Presentation on theme: "Writing the Literary Analysis. What is Literary Analysis? It’s literary (about literature) It’s an analysis (you are analyzing something) It’s an Argument!"— Presentation transcript:
What is Literary Analysis? It’s literary (about literature) It’s an analysis (you are analyzing something) It’s an Argument! It may also involve research on and analysis of secondary (other) sources
How is a literary analysis an argument? When writing a literary analysis, you will focus on specific qualities of the text(s). When discussing these attributes, you will want to make sure that you are making a specific, arguable point (thesis) about these qualities. You will defend this point with reasons and evidence drawn from the text. (Much like a lawyer!)

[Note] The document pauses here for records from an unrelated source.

-- ==== Sys2Proof/Laws/Ops.lean ====
section
/-! SUPPORT. What each shared operation does, said once: one lemma per register for `ClearKey`, `Construct`, the destruction
of an instance and the error entry, and the closed form of staging key bytes. -/

namespace Sys2Proof.Machine

/-! ### `ClearKey` (spec/41_mac_engine.md R141) -/

@[simp] theorem clearKey_phase (r : Regs) : (clearKey r).phase = r.phase := rfl
@[simp] theorem clearKey_err (r : Regs) : (clearKey r).err = r.err := rfl
@[simp] theorem clearKey_digestValid (r : Regs) : (clearKey r).digestValid = r.digestValid := rfl
@[simp] theorem clearKey_keyovf (r : Regs) : (clearKey r).keyovf = false := rfl
@[simp] theorem clearKey_keylen (r : Regs) : (clearKey r).keylen = 0 := rfl
@[simp] theorem clearKey_keybuf (r : Regs) : (clearKey r).keybuf = Vector.replicate 64 0x00 := rfl
@[simp] theorem clearKey_opad (r : Regs) : (clearKey r).opad = r.opad := rfl
@[simp] theorem clearKey_ih (r : Regs) : (clearKey r).ih = r.ih := rfl
@[simp] theorem clearKey_ibuf (r : Regs) : (clearKey r).ibuf = r.ibuf := rfl
@[simp] theorem clearKey_ilen (r : Regs) : (clearKey r).ilen = r.ilen := rfl
@[simp] theorem clearKey_digest (r : Regs) : (clearKey r).digest = r.digest := rfl
@[simp] theorem clearKey_inner (r : Regs) : (clearKey r).inner = r.inner := rfl

/-! ### `Construct` (spec/41_mac_engine.md R142) -/

@[simp] theorem xorPad_getElem (c : Byte) (kp : Vector Byte 64) (i : Nat) (h : i < 64) :
    (xorPad c kp)[i] = kp[i] ^^^ c := by simp [xorPad]

/-- "the 64 bytes of `ipad` filled one block, which was compressed" (R142). -/
theorem absorb_hashInit_block (v : Vector Byte 64) :
    absorb hashInit v.toList = { h := compress iv v.toList, buf := Vector.replicate 64 0x00, len := 64 } := by
  rw [absorb_block hashInit v (by decide)]
  rfl

/-- After `Construct` the inner hash state is that of the `ipad` block (R142). -/
theorem construct_inner (kp : Vector Byte 64) (r : Regs) :
    (construct kp r).inner = absorb hashInit (xorPad ipadByte kp).toList := rfl

@[simp] theorem construct_phase (kp : Vector Byte 64) (r : Regs) : (construct kp r).phase = r.phase := rfl
@[simp] theorem construct_err (kp : Vector Byte 64) (r : Regs) : (construct kp r).err = r.err := rfl
@[simp] theorem construct_digestValid (kp : Vector Byte 64) (r : Regs) : (construct kp r).digestValid = false := rfl
@[simp] theorem construct_keyovf (kp : Vector Byte 64) (r : Regs) : (construct kp r).keyovf = r.keyovf := rfl
@[simp] theorem construct_keylen (kp : Vector Byte 64) (r : Regs) : (construct kp r).keylen = r.keylen := rfl
@[simp] theorem construct_keybuf (kp : Vector Byte 64) (r : Regs) : (construct kp r).keybuf = r.keybuf := rfl
@[simp] theorem construct_opad (kp : Vector Byte 64) (r : Regs) : (construct kp r).opad = xorPad opadByte kp := rfl
@[simp] theorem construct_ih (kp : Vector Byte 64) (r : Regs) : (construct kp r).ih = compress iv (xorPad ipadByte kp).toList := by
  rw [← Regs.inner_h, construct_inner, absorb_hashInit_block]
@[simp] theorem construct_ibuf (kp : Vector Byte 64) (r : Regs) : (construct kp r).ibuf = Vector.replicate 64 0x00 := by
  rw [← Regs.inner_buf, construct_inner, absorb_hashInit_block]
@[simp] theorem construct_ilen (kp : Vector Byte 64) (r : Regs) : (construct kp r).ilen = 64 := by
  rw [← Regs.inner_len, construct_inner, absorb_hashInit_block]
@[simp] theorem construct_digest (kp : Vector Byte 64) (r : Regs) : (construct kp r).digest = Vector.replicate 32 0x00 := rfl

/-! ### `Finalize` (spec/41_mac_engine.md R146) -/

@[simp] theorem destroyInstance_phase (r : Regs) : (destroyInstance r).phase = r.phase := rfl
@[simp] theorem destroyInstance_err (r : Regs) : (destroyInstance r).err = r.err := rfl
@[simp] theorem destroyInstance_digestValid (r : Regs) : (destroyInstance r).digestValid = r.digestValid := rfl
@[simp] theorem destroyInstance_keyovf (r : Regs) : (destroyInstance r).keyovf = r.keyovf := rfl
@[simp] theorem destroyInstance_keylen (r : Regs) : (destroyInstance r).keylen = r.keylen := rfl
@[simp] theorem destroyInstance_keybuf (r : Regs) : (destroyInstance r).keybuf = r.keybuf := rfl
@[simp] theorem destroyInstance_opad (r : Regs) : (destroyInstance r).opad = Vector.replicate 64 0x00 := rfl
@[simp] theorem destroyInstance_ih (r : Regs) : (destroyInstance r).ih = Vector.replicate 8 0x00000000 := rfl
@[simp] theorem destroyInstance_ibuf (r : Regs) : (destroyInstance r).ibuf = Vector.replicate 64 0x00 := rfl
@[simp] theorem destroyInstance_ilen (r : Regs) : (destroyInstance r).ilen = 0 := rfl
@[simp] theorem destroyInstance_digest (r : Regs) : (destroyInstance r).digest = r.digest := rfl

/-- "outer hash must only ever see `opad || inner_result`, nothing else" (R146). -/
theorem instanceTag_eq (r : Regs) : instanceTag r = hashOf (r.opad.toList ++ (digest32 r.inner).toList) :=
  (hashOf_append _ _).symm

@[simp] theorem finalize_eq (r : Regs) : finalize r = (instanceTag r, destroyInstance r) := rfl

/-! ### The error entry and the gate (spec/60_exceptions.md R203, R209) -/

@[simp] theorem resetState_eq (r : Regs) : resetState r = Regs.reset := rfl

@[simp] theorem leaveError_eq (r : Regs) : leaveError r = Regs.reset := rfl

theorem enterError_eq (e : ErrCode) (r : Regs) : enterError e r = { Regs.reset with err := e } := rfl

@[simp] theorem enterError_phase (e : ErrCode) (r : Regs) : (enterError e r).phase = .idle := rfl
@[simp] theorem enterError_err (e : ErrCode) (r : Regs) : (enterError e r).err = e := rfl
@[simp] theorem enterError_digestValid (e : ErrCode) (r : Regs) : (enterError e r).digestValid = false := rfl
@[simp] theorem enterError_keyovf (e : ErrCode) (r : Regs) : (enterError e r).keyovf = false := rfl
@[simp] theorem enterError_keylen (e : ErrCode) (r : Regs) : (enterError e r).keylen = 0 := rfl
@[simp] theorem enterError_keybuf (e : ErrCode) (r : Regs) : (enterError e r).keybuf = Vector.replicate 64 0x00 := rfl
@[simp] theorem enterError_opad (e : ErrCode) (r : Regs) : (enterError e r).opad = Vector.replicate 64 0x00 := rfl
@[simp] theorem enterError_ih (e : ErrCode) (r : Regs) : (enterError e r).ih = Vector.replicate 8 0x00000000 := rfl
@[simp] theorem enterError_ibuf (e : ErrCode) (r : Regs) : (enterError e r).ibuf = Vector.replicate 64 0x00 := rfl
@[simp] theorem enterError_ilen (e : ErrCode) (r : Regs) : (enterError e r).ilen = 0 := rfl
@[simp] theorem enterError_digest (e : ErrCode) (r : Regs) : (enterError e r).digest = Vector.replicate 32 0x00 := rfl

theorem unlessError_none {f : Regs → Regs} {r : Regs} (h : r.err = .none) : unlessError f r = f r := by
  simp [unlessError, h]

theorem unlessError_err {f : Regs → Regs} {r : Regs} (h : r.err ≠ .none) : unlessError f r = r := by
  simp [unlessError, h]

/-! ### Staging key bytes (spec/41_mac_engine.md R140) -/

@[simp] theorem stageBytes_nil (r : Regs) : stageBytes [] r = r := rfl

@[simp] theorem stageBytes_cons (b : Byte) (bs : List Byte) (r : Regs) :
    stageBytes (b :: bs) r = stageBytes bs (stageByte r b) := rfl

theorem stageBytes_append (as bs : List Byte) (r : Regs) :
    stageBytes (as ++ bs) r = stageBytes bs (stageBytes as r) := List.foldl_append

/-- Everything one staged byte does (R140). -/
theorem stageByte_cases (r : Regs) (b : Byte) :
    (∃ h : r.keylen.toNat < 64, stageByte r b = r.setKey (r.keybuf.set r.keylen.toNat b h) (r.keylen + 1)) ∨
    (64 ≤ r.keylen.toNat ∧ stageByte r b = r.setKeyovf true) := by
  by_cases h : r.keylen.toNat < 64
  · exact .inl ⟨h, by simp [stageByte, h]⟩
  · exact .inr ⟨by omega, by simp [stageByte, h]⟩

@[simp] theorem stageByte_phase (r : Regs) (b : Byte) : (stageByte r b).phase = r.phase := by
  rcases stageByte_cases r b with ⟨_, h⟩ | ⟨_, h⟩ <;> simp [h]

@[simp] theorem stageBytes_phase (bs : List Byte) (r : Regs) : (stageBytes bs r).phase = r.phase := by
  induction bs generalizing r with
  | nil => rfl
  | cons b bs ih => rw [stageBytes_cons, ih, stageByte_phase]

@[simp] theorem stageByte_err (r : Regs) (b : Byte) : (stageByte r b).err = r.err := by
  rcases stageByte_cases r b with ⟨_, h⟩ | ⟨_, h⟩ <;> simp [h]

@[simp] theorem stageBytes_err (bs : List Byte) (r : Regs) : (stageBytes bs r).err = r.err := by
  induction bs generalizing r with
  | nil => rfl
  | cons b bs ih => rw [stageBytes_cons, ih, stageByte_err]

@[simp] theorem stageByte_digestValid (r : Regs) (b : Byte) : (stageByte r b).digestValid = r.digestValid := by
  rcases stageByte_cases r b with ⟨_, h⟩ | ⟨_, h⟩ <;> simp [h]

@[simp] theorem stageBytes_digestValid (bs : List Byte) (r : Regs) : (stageBytes bs r).digestValid = r.digestValid := by
  induction bs generalizing r with
  | nil => rfl
  | cons b bs ih => rw [stageBytes_cons, ih, stageByte_digestValid]

@[simp] theorem stageByte_opad (r : Regs) (b : Byte) : (stageByte r b).opad = r.opad := by
  rcases stageByte_cases r b with ⟨_, h⟩ | ⟨_, h⟩ <;> simp [h]

@[simp] theorem stageBytes_opad (bs : List Byte) (r : Regs) : (stageBytes bs r).opad = r.opad := by
  induction bs generalizing r with
  | nil => rfl
  | cons b bs ih => rw [stageBytes_cons, ih, stageByte_opad]

@[simp] theorem stageByte_ih (r : Regs) (b : Byte) : (stageByte r b).ih = r.ih := by
  rcases stageByte_cases r b with ⟨_, h⟩ | ⟨_, h⟩ <;> simp [h]

@[simp] theorem stageBytes_ih (bs : List Byte) (r : Regs) : (stageBytes bs r).ih = r.ih := by
  induction bs generalizing r with
  | nil => rfl
  | cons b bs ih => rw [stageBytes_cons, ih, stageByte_ih]

@[simp] theorem stageByte_ibuf (r : Regs) (b : Byte) : (stageByte r b).ibuf = r.ibuf := by
  rcases stageByte_cases r b with ⟨_, h⟩ | ⟨_, h⟩ <;> simp [h]

@[simp] theorem stageBytes_ibuf (bs : List Byte) (r : Regs) : (stageBytes bs r).ibuf = r.ibuf := by
  induction bs generalizing r with
  | nil => rfl
  | cons b bs ih => rw [stageBytes_cons, ih, stageByte_ibuf]

@[simp] theorem stageByte_ilen (r : Regs) (b : Byte) : (stageByte r b).ilen = r.ilen := by
  rcases stageByte_cases r b with ⟨_, h⟩ | ⟨_, h⟩ <;> simp [h]

@[simp] theorem stageBytes_ilen (bs : List Byte) (r : Regs) : (stageBytes bs r).ilen = r.ilen := by
  induction bs generalizing r with
  | nil => rfl
  | cons b bs ih => rw [stageBytes_cons, ih, stageByte_ilen]

@[simp] theorem stageByte_digest (r : Regs) (b : Byte) : (stageByte r b).digest = r.digest := by
  rcases stageByte_cases r b with ⟨_, h⟩ | ⟨_, h⟩ <;> simp [h]

@[simp] theorem stageBytes_digest (bs : List Byte) (r : Regs) : (stageBytes bs r).digest = r.digest := by
  induction bs generalizing r with
  | nil => rfl
  | cons b bs ih => rw [stageBytes_cons, ih, stageByte_digest]

/-- The closed form of `PushKey`: the bytes go to the next free places, `KEYLEN` saturates at 64, and bytes beyond 64 are
remembered in `KEYOVF` (R140; spec/40_hash_primitive.md R120). -/
theorem stageBytes_spec (bs : List Byte) (r : Regs) (hk : r.keylen.toNat ≤ 64) :
    (stageBytes bs r).keylen.toNat = min 64 (r.keylen.toNat + bs.length) ∧
    (stageBytes bs r).keyovf = (r.keyovf || decide (64 < r.keylen.toNat + bs.length)) ∧
    ∀ i (hi : i < 64), (stageBytes bs r).keybuf[i] =
      if r.keylen.toNat ≤ i ∧ i < r.keylen.toNat + bs.length then bs.getD (i - r.keylen.toNat) 0x00
      else r.keybuf[i] := by
  induction bs generalizing r with
  | nil =>
    refine ⟨by simp; omega, by simp; omega, fun i hi => ?_⟩
    rw [if_neg (by simp only [List.length_nil]; omega)]
    rfl
  | cons b bs ih =>
    rcases stageByte_cases r b with ⟨hlt, h⟩ | ⟨hge, h⟩
    · have hn : (stageByte r b).keylen.toNat = r.keylen.toNat + 1 := by
        rw [h, Regs.setKey_keylen, BitVec.toNat_add, show (1 : BitVec 7).toNat = 1 from rfl]
        omega
      obtain ⟨h1, h2, h3⟩ := ih (stageByte r b) (by omega)
      refine ⟨?_, ?_, fun i hi => ?_⟩
      · rw [stageBytes_cons, h1, hn, List.length_cons]
        omega
      · rw [stageBytes_cons, h2, hn, List.length_cons, h, Regs.setKey_keyovf]
        congr 2
        simp only [eq_iff_iff]
        omega
      · rw [stageBytes_cons, h3 i hi, hn, List.length_cons]
        simp only [h, Regs.setKey_keybuf, Vector.getElem_set]
        by_cases h4 : r.keylen.toNat = i
        · subst h4
          rw [if_neg (by omega), if_pos rfl, if_pos (by omega)]
          simp
        · by_cases h5 : r.keylen.toNat + 1 ≤ i ∧ i < r.keylen.toNat + 1 + bs.length
          · rw [if_pos h5, if_pos (by omega)]
            obtain ⟨k, hk⟩ : ∃ k, i - r.keylen.toNat = k + 1 := ⟨i - r.keylen.toNat - 1, by omega⟩
            rw [hk, show i - (r.keylen.toNat + 1) = k by omega, List.getD_cons_succ]
          · rw [if_neg h5, if_neg h4, if_neg (by omega)]
    · have hn : (stageByte r b).keylen = r.keylen := by rw [h, Regs.setKeyovf_keylen]
      obtain ⟨h1, h2, h3⟩ := ih (stageByte r b) (by rw [hn]; exact hk)
      refine ⟨?_, ?_, fun i hi => ?_⟩
      · rw [stageBytes_cons, h1, hn, List.length_cons]
        omega
      · rw [stageBytes_cons, h2, hn, List.length_cons, h, Regs.setKeyovf_keyovf, Bool.true_or,
          decide_eq_true (by omega), Bool.or_true]
      · rw [stageBytes_cons, h3 i hi, hn, if_neg (by omega), if_neg (by omega)]
        simp [h]

end Sys2Proof.Machine
end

Which is the best thesis statement? Moby-Dick is about the problem of evil. Moby-Dick is boring and pointless. Moby-Dick is about a big, white whale. The ocean could be considered a character in the novel Moby-Dick.
How do I support a thesis statement? Examples from the text: –Direct quotations –Summaries of scenes –Paraphrase Other writers’ opinions Historical and social context (history books/articles) Always remember to read carefully and highlight useful passages and quotes!
What is a secondary source? A book or article that discusses The Outsiders A book or article that discusses an argument similar to the one you are making about The Outsiders A book or article that discusses the social and historical context of The Outsiders Internet searching: (“What was life like in the 1960s?”)
Integrating secondary sources When you use secondary sources, be sure to show how they relate to your thesis Don’t overuse any one secondary source, or for that matter, secondary sources in general Remember that this is your paper, your argument—the secondary sources are just helping you out Never, never, never plagiarize!
Overview of Literary Analysis When writing a literary analysis: –Be familiar with literary terms –Analyze specific items (not general ideas) –Make an argument –Make appropriate use of secondary sources
When Writing your Literary Analysis…. 1. Write in the present tense. EXAMPLE: In Faulkner's "A Rose for Emily," the townspeople visit Emily Grierson's house because it smells bad. NOT: In Faulkner's "A Rose for Emily," the townspeople visited Emily Grierson's house because it smelled bad. 2. Normally, keep yourself out of your analysis; in other words, use the third person (no I or you).
3. Avoid summarizing the plot (i.e., retelling the story literally). PLOT SUMMARY: In Edgar Allan Poe's "The Tell-Tale Heart," the mad narrator explains in detail how he kills the old man, who screams as he dies. After being alerted by a neighbor, the police arrive, and the madman gives them a tour through the house, finally halting in the old man's bedroom, where he has buried the man beneath the floor planks under the bed. As he is talking, the narrator hears what he thinks is the old man's heart beating loudly, and he is driven to confess the murder. ANALYSIS: Though the narrator claims he is not mad, the reader realizes that the narrator in "The Telltale Heart" is unreliable and lies about his sanity. For example, the mad narrator says he can hear "all things in the heaven and in the earth." Sane people cannot. He also lies to the police when he tells them that the shriek they hear occurs in his dream. Though sane people do lie, most do not plan murders, lie to the police, and then confess without prompting. Finally, the madman is so plagued with guilt that he hears his own conscience in the form of the old man's heart beating loudly. Dead hearts do not beat, nor do sane people confuse their consciences with the sounds of external objects.
Support your points with many quotations and paraphrases, but write the majority of your paper in your own words with your own ideas.